SQL Server Audit allows you to log and monitor specific database activities, helping organizations comply with security regulations like HIPAA, GDPR, and SOX. In this post, we’ll explore what SQL Server Audit is, why it’s important, and how to set it up.
What is SQL Server Audit?
SQL Server Audit records events happening in your database and logs them in:
✔️ The Windows Security Log
✔️ The Windows Application Log
✔️ A File on Disk
You can track activities such as:
🔹 Login attempts (successful & failed)
🔹 Schema changes (table modifications, permission changes, etc.)
🔹 Data modifications (INSERT, UPDATE, DELETE operations)
🔹 High-privilege actions (GRANT, REVOKE, DENY permissions)
Why Use SQL Server Audit?
✅ Compliance & Regulations – Helps organizations meet regulatory requirements (HIPAA, GDPR, SOX, etc.).
✅ Security & Forensics – Investigate suspicious activity and potential breaches.
✅ Accountability – Track who did what and when within the database.
✅ Real-Time Monitoring – Detect unauthorized changes and failed login attempts.
How to Set Up SQL Server Audit
1️⃣ Create a Server Audit
First, create a server-level audit that defines where audit logs will be stored.
USE master;
GO
CREATE SERVER AUDIT ServerAuditLog
TO FILE ( FILEPATH = 'C:\SQLAudit\' );
GO
2️⃣ Create a Database Audit Specification
Now, set up what events you want to track in a specific database.
USE YourDatabaseName;
GO
CREATE DATABASE AUDIT SPECIFICATION DatabaseAuditSpec
FOR SERVER AUDIT ServerAuditLog
ADD (SELECT, INSERT, UPDATE, DELETE ON SCHEMA::dbo BY public);
GO
This tracks all SELECT, INSERT, UPDATE, and DELETE operations on dbo schema by any user.
3️⃣ Enable the Audit
Activate both the server audit and database audit specification:
ALTER SERVER AUDIT ServerAuditLog WITH (STATE = ON);
GO
ALTER DATABASE AUDIT SPECIFICATION DatabaseAuditSpec WITH (STATE = ON);
GO
How to View SQL Server Audit Logs
Once auditing is enabled, you can view the logs using this query:
SELECT event_time, succeeded, session_server_principal_name,
database_name, schema_name, object_name, statement
FROM sys.fn_get_audit_file ('C:\SQLAudit\*', DEFAULT, DEFAULT);
GO
This will return:
✔️ Event timestamp
✔️ Success or failure status
✔️ User who performed the action
✔️ Database, schema, and object affected
✔️ SQL statement executed
Managing & Disabling SQL Server Audit
Disabling a Database Audit Specification
To turn off auditing for a database:
ALTER DATABASE AUDIT SPECIFICATION DatabaseAuditSpec WITH (STATE = OFF);
GO
DROP DATABASE AUDIT SPECIFICATION DatabaseAuditSpec;
GO
Removing a Server Audit
If you no longer need auditing, disable and drop the server audit:
ALTER SERVER AUDIT ServerAuditLog WITH (STATE = OFF);
GO
DROP SERVER AUDIT ServerAuditLog;
GO
Best Practices for SQL Server Audit
✔️ Use filters to reduce log size – Track only critical events.

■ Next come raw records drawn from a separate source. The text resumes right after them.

-- ==== Sys2Proof/Config.lean ====
section
/-! DEFINITION. The default sizes of the parameters of R8 (R143, R146, R263) and the FREE values: what the spec gives no
value for. A free value has no body, so nothing can be proved of which value it is. -/

namespace Sys2Proof.Config

/-- The default of `IQ_CAP`, the capacity of the `IQ_IN` ring (R143: 2^20). -/
def iqCap : Nat := 1048576

/-- The default of `AUDIO_CAP`, the capacity of the `AUDIO_OUT` ring (R146: 2^16). -/
def audioCap : Nat := 65536

/-- The default of `CHLPF_NTAPS_MAX`, the largest channel LPF (R263: 1023). -/
def chlpfNtapsMax : Nat := 1023

/-- FREE VALUE. The sign and fraction bits of the NaN pattern that a read-only REAL CSR shows when the state element it
reads is a NaN: IEEE 754 and the spec fix no NaN payload (R71, R556). Applied to the counter `State.free`, the CSR's address
and the word of its select register (0 where it has none), so that two reads with no datapath command between them show one
pattern (R152). -/
opaque nanPattern : Nat → BitVec 12 → Word → Word

/-- FREE VALUE. The maximum or minimum of a window of symbols one of which is a NaN (R460 orders REAL values; a NaN has
no place in the order). Applied to the counter `State.free`. -/
opaque windowExtreme : Nat → Word

/-- FREE VALUE. The reliability of a symbol whose margin `m` or boundary spacing `h` is a NaN: R461 says only that it is
an integer 0..255. Applied to `m` and `h`. -/
opaque relOfNan : F32 → F32 → Rel

/-- FREE VALUE. The minimum of R461 over margins one of which is a NaN. Applied to the three margins. -/
opaque marginOfNan : F32 → F32 → F32 → F32

/-- FREE VALUE. `ATAN2_Q14` of arguments one of which is a NaN: R396 says only that the result lies in
−16384..16384. Applied to `y` and `x`; the value is taken modulo 32769, less 16384. -/
opaque atan2Q14OfNan : F32 → F32 → Nat

/-- FREE VALUE. The best DMR pattern where a score is a NaN (R481 takes the greatest score). Applied to the counter
`State.free`; the value is taken modulo 8. -/
opaque bestPatternOfNan : Nat → Nat

end Sys2Proof.Config
end

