/-- R440, R146, R142, R223: what `PROC` pushes to `AUDIO_OUT`. In MODE 0 with some stage on: `sat16(a·32768)` of every real
sample a of the stream that leaves the stages up to 16, in order; where none of the stages 1 to 6 and 11 to 16 is on, these
are the I of the samples, unchanged. The port keeps the newest 65535 entries. In modes 1 to 3 nothing is pushed, whatever
stages are on, and in MODE 0 nothing with every stage off (notes/assumptions/18.md). Stages as instructions: the model's
reading, notes/assumptions/2.md. -/
def Obligations.FmAudioPassesSample : Prop :=
  ∀ s : State, s.csr.configOk Params.default = true → (s.csr.get .blockLen).toNat % 2 ^ 19 ≤ s.ports.iqIn.length →
    s.ports.audioOut.length ≤ 65535 →
    let n := (s.csr.get .blockLen).toNat % 2 ^ 19
    let newest := fun q : List (BitVec 16) => q.drop (q.length - 65535)
    ∃ t, exec .proc s = .next t ∧
      (((s.csr.get .mode).toNat % 8 ≠ 0 ∨ s.csr.get .stageEn &&& 0x007FFFFE#32 = 0#32) →
        t.ports.audioOut = s.ports.audioOut) ∧
      ((s.csr.get .mode).toNat % 8 = 0 → s.csr.get .stageEn &&& 0x007FFFFE#32 ≠ 0#32 →
        s.csr.get .stageEn &&& 0x0001F87E#32 = 0#32 →
        t.ports.audioOut = newest (s.ports.audioOut ++ (s.ports.iqIn.take n).map (fun x => x.i))) ∧
      ((s.csr.get .mode).toNat % 8 = 0 → s.csr.get .stageEn &&& 0x007FFFFE#32 ≠ 0#32 →
        ∃ a b, runInstrs fmComplexOrder (popSamples .binary32 (prepare Params.default s) n) = .next a ∧
          runInstrs fmRealOrder (a.withStream (a.work.xs.map (fun z => ⟨z.re, F32.zero⟩))) = .next b ∧
          t.ports.audioOut =
            newest (s.ports.audioOut ++ b.work.xs.map (fun z => F32.sat16 (F32.mul z.re (F32.ofNat 32768)))))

✔️ Secure the audit logs – Restrict access to prevent tampering.
✔️ Monitor regularly – Set up alerts for suspicious activity.
✔️ Backup audit logs – Retain logs for compliance and forensic analysis.
Conclusion
SQL Server Audit is a powerful tool that ensures accountability and helps organizations meet compliance requirements. By logging who did what and when, it provides security teams with critical insights into database activity.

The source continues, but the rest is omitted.